(Saved entries)
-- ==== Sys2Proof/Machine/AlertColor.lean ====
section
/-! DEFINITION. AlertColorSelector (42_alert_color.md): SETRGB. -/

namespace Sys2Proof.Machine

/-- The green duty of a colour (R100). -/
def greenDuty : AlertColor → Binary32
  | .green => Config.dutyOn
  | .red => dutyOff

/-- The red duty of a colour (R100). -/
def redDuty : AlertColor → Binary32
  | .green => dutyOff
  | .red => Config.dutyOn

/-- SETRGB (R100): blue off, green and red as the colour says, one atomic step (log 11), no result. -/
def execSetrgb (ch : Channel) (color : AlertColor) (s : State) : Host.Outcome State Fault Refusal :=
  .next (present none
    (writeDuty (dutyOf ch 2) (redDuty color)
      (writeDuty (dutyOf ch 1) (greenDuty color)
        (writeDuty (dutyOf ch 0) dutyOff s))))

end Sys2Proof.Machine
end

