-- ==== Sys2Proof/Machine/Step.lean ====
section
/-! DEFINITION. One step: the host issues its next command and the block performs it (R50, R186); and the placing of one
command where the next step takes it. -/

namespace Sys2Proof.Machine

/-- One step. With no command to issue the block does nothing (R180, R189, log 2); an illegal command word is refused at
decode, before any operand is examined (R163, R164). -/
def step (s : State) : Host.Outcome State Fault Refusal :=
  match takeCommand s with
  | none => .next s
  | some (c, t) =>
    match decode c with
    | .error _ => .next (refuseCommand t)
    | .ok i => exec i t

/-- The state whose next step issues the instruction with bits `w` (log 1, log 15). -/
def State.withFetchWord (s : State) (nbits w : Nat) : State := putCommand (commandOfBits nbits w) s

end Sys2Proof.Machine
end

- **Your assignment**
Lines from the one with "decode, before any" through the end of the data: set these down exactly, including both ends and nothing more.

- **Written answer**
decode, before any operand is examined (R163, R164). -/
def step (s : State) : Host.Outcome State Fault Refusal :=
  match takeCommand s with
  | none => .next s
  | some (c, t) =>
    match decode c with
    | .error _ => .next (refuseCommand t)
    | .ok i => exec i t

/-- The state whose next step issues the instruction with bits `w` (log 1, log 15). -/
def State.withFetchWord (s : State) (nbits w : Nat) : State := putCommand (commandOfBits nbits w) s

end Sys2Proof.Machine
end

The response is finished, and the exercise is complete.